Eme, I replied to your post in the ttcal forum, so happy for you:happydance:

Hope we all have a H&H 9 months!!!


----------



## eme

Of course you can join, and welcome!!! I felt the same way....with it being so soon after the loss of my baby it feels weird to be in a "pregnancy" forum again. But at the same time, I didn't feel 100% right talking about the pregnancy all over the place in the TTC forums. So yes, welcome and we'll all go through this scary first half of the pregnancy together!!! I'm due 12/25!! Can you believe it, Christmas babies?!?!


----------



## mama of 4 n 1

:hugs:So exciting!!! :happydance:


----------



## amazingLife

Smiler79 said:


> Hi ladies - I have cautiously moved over to this forum from ttcal. I am 4 weeks 3days pregnant after a miscarriage in September .
> 
> I have a 3yr old rainbow daughter who was born after my first miscarriage in 2009.
> 
> I have an edd of 27th December 2014. Due to having had 2 miscarriages I have been booked in for an early scan on 13th May at approx 7weeks. Ironically it is day before my angels due date so hoping it is a good omen.
> 
> Would love to have some ladies to join me in my cautious journey x.

I m so glad you started this thread:hugs: i m cautiously expecting #1 .i cannot describe how stressfull and anxious i m these days,, would be happy to share our journey..


----------



## amazingLife

I have no sore boobs, or nausea as yet only light cramps here and there .after two great betas ,, i m feeling a bit relaxed this evening..have first ultrasound next thursday ,
When do you all have ultrasounds ??


----------



## Smiler79

Hi to all new ladies.

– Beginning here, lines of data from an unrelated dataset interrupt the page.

/-- Settles O15. -/
theorem holdAndResumeChangeTheMode : Obligations.HoldAndResumeChangeTheMode := by
  refine ⟨fun s tag free ht shaped mode => ⟨(s.take 0x05 tag).held.refresh, ?hold, fun k c hc => ?stops, ?lasts⟩,
    fun s tag free ht mode => ⟨?resume, ?resumed, fun still => ?still⟩,
    fun s k c hc => ⟨fun held used => ?inUse, fun held unused => ?unused, fun idle => resumeCarousel_idle hc idle,
      fun held idle => resumeCarousel_keeps fun d hd => ?other⟩,
    fun s k => rfl, fun s k fuel c hc idle => ⟨fun none => act_none hc idle none fuel, fun x cls plan next => ?act⟩⟩
  case hold =>
    rw [exec_lineFree (kind := 0x05) (tag := tag) rfl free ht]
    simp only [ownerOf]
    rw [hold_taken (s := s.take 0x05 tag) mode]
    rfl
  case stops =>
    have run := unit_held (s := s.take 0x05 tag) (carousel?_lt_four shaped hc)
    have read : (s.take 0x05 tag).carousel? k = some c := hc
    rw [read] at run
    by_cases h : c.state = .moving ∨ c.state = .suspended
    · simp only [unitHeld, if_pos h] at run
      obtain ⟨carousel, link, -⟩ := unit_of run
      obtain ⟨work, next, shown⟩ := carousel?_refresh carousel
      refine ⟨_, shown, ?_⟩
      rw [if_pos h]
      exact ⟨rfl, rfl, rfl, (link_refresh ..).trans link⟩
    · simp only [unitHeld, if_neg h] at run
      obtain ⟨carousel, link, -⟩ := unit_of run
      obtain ⟨work, next, shown⟩ := carousel?_refresh carousel
      refine ⟨_, shown, ?_⟩
      rw [if_neg h]
      exact ⟨rfl, rfl, rfl, (link_refresh ..).trans link⟩
  case lasts => exact (lasting_refresh _).trans (lasting_held _)
  case resume =>
    rw [exec_lineFree (kind := 0x06) (tag := tag) rfl free ht]
    simp only [ownerOf]
    rw [resume_taken (s := s.take 0x06 tag) mode]
    rfl
  case resumed => exact (lasting_refresh _).trans (lasting_foldl State.resumeCarousel lasting_resumeCarousel _ _)
  case still =>
    have keeps : ∀ k, State.resumeCarousel { s.take 0x06 tag with mode := .run } k = { s.take 0x06 tag with mode := .run } :=
      fun k => resumeCarousel_keeps (still k)
    simp only [List.foldl_cons, List.foldl_nil, keeps]
  case inUse => rw [resumeCarousel_held hc held, resumeHeld_eq hc, if_pos ((anyInUse_iff s k).mpr used)]
  case unused => rw [resumeCarousel_held hc held, resumeHeld_eq hc, if_neg fun h => unused ((anyInUse_iff s k).mp h)]
  case other =>
    cases hc.symm.trans hd
    exact ⟨held, idle⟩
  case act =>
    intro raised opened used guarded
    refine ⟨fun steps inUse => ?_, fun steps unused => ?_, fun steps mode => ?_, fun steps mode open_ => ?_,
      fun steps mode shut => ?_⟩
    · have busy : (s.opened k x cls c).anyInUse k = true := (anyInUse_iff ..).mpr inUse
      rw [act_some hc idle (actOnce_stands hc next steps), busy]
      rfl
    · have free : ¬(s.opened k x cls c).anyInUse k = true := fun h => unused ((anyInUse_iff ..).mp h)
      rw [act_some hc idle (actOnce_stands hc next steps), if_pos (by simp [free])]
      rfl
    · rw [act_some hc idle (actOnce_waits next steps mode)]
      rfl
    · rw [act_some hc idle (actOnce_suspends hc next steps mode ((anyGuardOpen_iff s k).mpr open_))]
      rfl
    · rw [act_some hc idle (actOnce_sends hc next steps mode fun h => shut ((anyGuardOpen_iff s k).mp h)), moveTime_eq]
      rfl

end Sys2Proof.Machine
end

section
/-! What openings, presentations and measurements leave of a carousel, and how parks and stops last (R88 to R91, R98, R114, R152,
R159). -/

namespace Sys2Proof.Machine

/-! ### What openings leave of a carousel -/

/-- What openings and measurements leave of a carousel: all but its becoming PRESENTING from IDLE, its passed-over counts and
its audit list. -/
def Carousel.stance (c : Carousel) : Carousel :=
  { c with state := if c.state = .idle then .presenting else c.state, passed := [], auditList := [] }

/-- What openings leave of carousel `k`. -/
def State.stance (k : Nat) (s : State) : Option Carousel := (s.carousel? k).map Carousel.stance

theorem stance_of_carousels {s t : State} (h : t.carousels = s.carousels) (k : Nat) : t.stance k = s.stance k := by
  rw [State.stance, State.carousel?, h, State.stance, State.carousel?]

theorem stance_onCarousel (s : State) (j : Nat) {f : Carousel → Carousel} (h : ∀ c, (f c).stance = c.stance) (k : Nat) :
    (s.onCarousel j f).stance k = s.stance k := onCarousel_view s j h k

theorem stance_notify (s : State) (n : Notice) (k : Nat) : (s.notify n).stance k = s.stance k :=
  stance_of_carousels (State.notify_carousels ..) k

theorem stance_fillPresentation (s : State) (j w c k : Nat) : (s.fillPresentation j w c).stance k = s.stance k := by
  unfold State.fillPresentation
  refine (stance_onCarousel _ j (fun r => ?_) k).trans rfl
  simp only [Carousel.stance]
  cases hr : r.state <;> simp

theorem stance_seek (j w c left i : Nat) (s : State) (k : Nat) : (s.seek j w c left i).1.stance k = s.stance k := by
  induction left generalizing i s with
  | zero => rfl
  | succ left ih =>
    unfold State.seek
    split
    · split
      · exact (ih ..).trans (stance_notify ..)
      · rfl
    · rfl

theorem stance_startMeasurement (s : State) (j w c k : Nat) : (s.startMeasurement j w c).1.stance k = s.stance k := by
  unfold State.startMeasurement State.seekFrom
  have unlisted := stance_onCarousel s j (f := fun r => { r with auditList := r.auditList.filter fun x => decide (x ≠ c) })
    (fun _ => rfl) k
  split
  · exact (stance_seek ..).trans unlisted
  · exact unlisted

section
variable {opening : State → State} (h : ∀ (s : State) (k : Nat), (opening s).stance k = s.stance k)
include h

theorem stance_endMeasurement (s : State) (j w c k : Nat) : (s.endMeasurement j w c opening).stance k = s.stance k := by
  unfold State.endMeasurement
  dsimp only
  split
  · split
    · exact h ..
    · rfl
  · rfl

theorem stance_endPresentation (s : State) (j w c k : Nat) : (s.endPresentation j w c opening).stance k = s.stance k := by
  unfold State.endPresentation
  dsimp only
  have started := stance_startMeasurement (s.dropPresentation w) j w c k
  split
  · split
    · split
      · next e => exact (stance_endMeasurement h ..).trans ((congrArg (fun q => q.1.stance k) e).symm.trans started)
      · next e => exact (congrArg (fun q => q.1.stance k) e).symm.trans started
    · rfl
  · rfl

end

theorem stance_openAt (j w c fuel : Nat) (s : State) (k : Nat) : (s.openAt j w c fuel).stance k = s.stance k := by
  induction fuel generalizing s k with
  | zero => rfl
  | succ fuel ih =>
    unfold State.openAt
    dsimp only
    split
    · exact (stance_endPresentation (fun t k => ih t k) ..).trans (stance_fillPresentation ..)
    · exact stance_fillPresentation ..

theorem stance_openWindow (s : State) (j w k : Nat) : (s.openWindow j w).stance k = s.stance k := by
  unfold State.openWindow
  split
  · split
    · rfl
    · exact stance_openAt ..
  · rfl

theorem stance_openStanding (s : State) (j k : Nat) : (s.openStanding j).stance k = s.stance k :=
  foldl_view (view := State.stance k) (fun t w => stance_openWindow t j w k) _ s

/-- A carousel that is not IDLE keeps its state while presentations open. -/
theorem carousel?_of_stance {s t : State} {k : Nat} {c : Carousel} (h : t.stance k = s.stance k) (hc : s.carousel? k = some c)
    (busy : c.state ≠ .idle) : ∃ d, t.carousel? k = some d ∧ d.stance = c.stance ∧ (c.state ≠ .presenting → d.state = c.state) := by
  rw [State.stance, State.stance, hc] at h
  obtain ⟨d, hd, e⟩ := Option.map_eq_some_iff.mp h
  refine ⟨d, hd, e, fun other => ?_⟩
  have state := congrArg Carousel.state e
  simp only [Carousel.stance, if_neg busy] at state
  split at state
  · exact absurd state.symm other
  · exact state

/-! ### How a carousel set lasts -/

theorem lasting_setCarousel_eq (s : State) (k : Nat) (c : Carousel) :
    (s.setCarousel k c).lasting = s.lasting.setCarousel k c.lasting := by
  simp [State.setCarousel, State.lasting, List.map_set]

theorem lasting_setCarousel_congr {s t : State} (h : t.lasting = s.lasting) (k : Nat) {c d : Carousel}
    (hd : d.lasting = c.lasting) : (t.setCarousel k d).lasting = (s.setCarousel k c).lasting := by
  rw [lasting_setCarousel_eq, lasting_setCarousel_eq, h, hd]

I don't have my first us until 13th May which seems like forever away but glad in a way as it is past when I normally miscarry so if they see acheartbeat then things should be good x x


----------



## Tess.ie

Hi, may I join? :) I'm due 9th or 10th dec with baby #2. Feeling really good and positive about it so hoping my intuition is right! Because of previous MMC x2 I can have a reassurance scan at about 9 wks so must ring the epu today to set that up. Also need to make my first doctors appt and call the midwife team I want too.


----------



## Conina

mama of 4 n 1 said:


> Can I join you ladies? I am due 12/26... I am still in the ttcal forum and have been asking them if I can stay till at least 8wks but I feel bad posting there about my pregnancy when they are all trying :(
> I had beta done last Wednesday that came back at 23 and then today and it came back at 550. I have to repeat it next Wednesday and then as long as it is still good I'll have an early u/s the following week. My symptoms have just been fatigue, sore bbs, constipation, and nauseous when hungry. I'm on BA and extra folic acid.
> 
> Eme, I replied to your post in the ttcal forum, so happy for you:happydance:
> 
> Hope we all have a H&H 9 months!!!

Hi mama :hi: Good to see you over here!


----------



## vickytoria88

Hello ladies.

Just found out that I am expecting again. I had a mmc in November. I have a beautiful little girl who will be 2 in June.

By my LMP I should be due 17th December, I feel I'm not that far along though. Only getting 2-3 on clear blue digi


----------



## amazingLife

Congrats all expecting ,most of you are second time momas it seems,,hope your first ones are keeping you mind distracted.


----------



## krulci

Hello, everyone! Hope you don't mind if I join in... 



vickytoria88 said:


> Hello ladies.
> 
> Just found out that I am expecting again. I had a mmc in November. I have a beautiful little girl who will be 2 in June.
> 
> By my LMP I should be due 17th December, I feel I'm not that far along though. Only getting 2-3 on clear blue digi

Our dates are so similar! I am due December 16th (though with twins), lost our sweet baby in November, and DS turns two in July. How strange (and wonderful)! I hope your digis are wrong. Will you be going in for a scan soon?


----------



## vickytoria88

It seems in the UK they do things allt differently. Don't think I'll get a scan u till 12 weeks unless I pay privately (which I might do). I've spoke to a few people and it seems the 2-3 is ok because you add two week onto the dates that show on the digi so would make it about right.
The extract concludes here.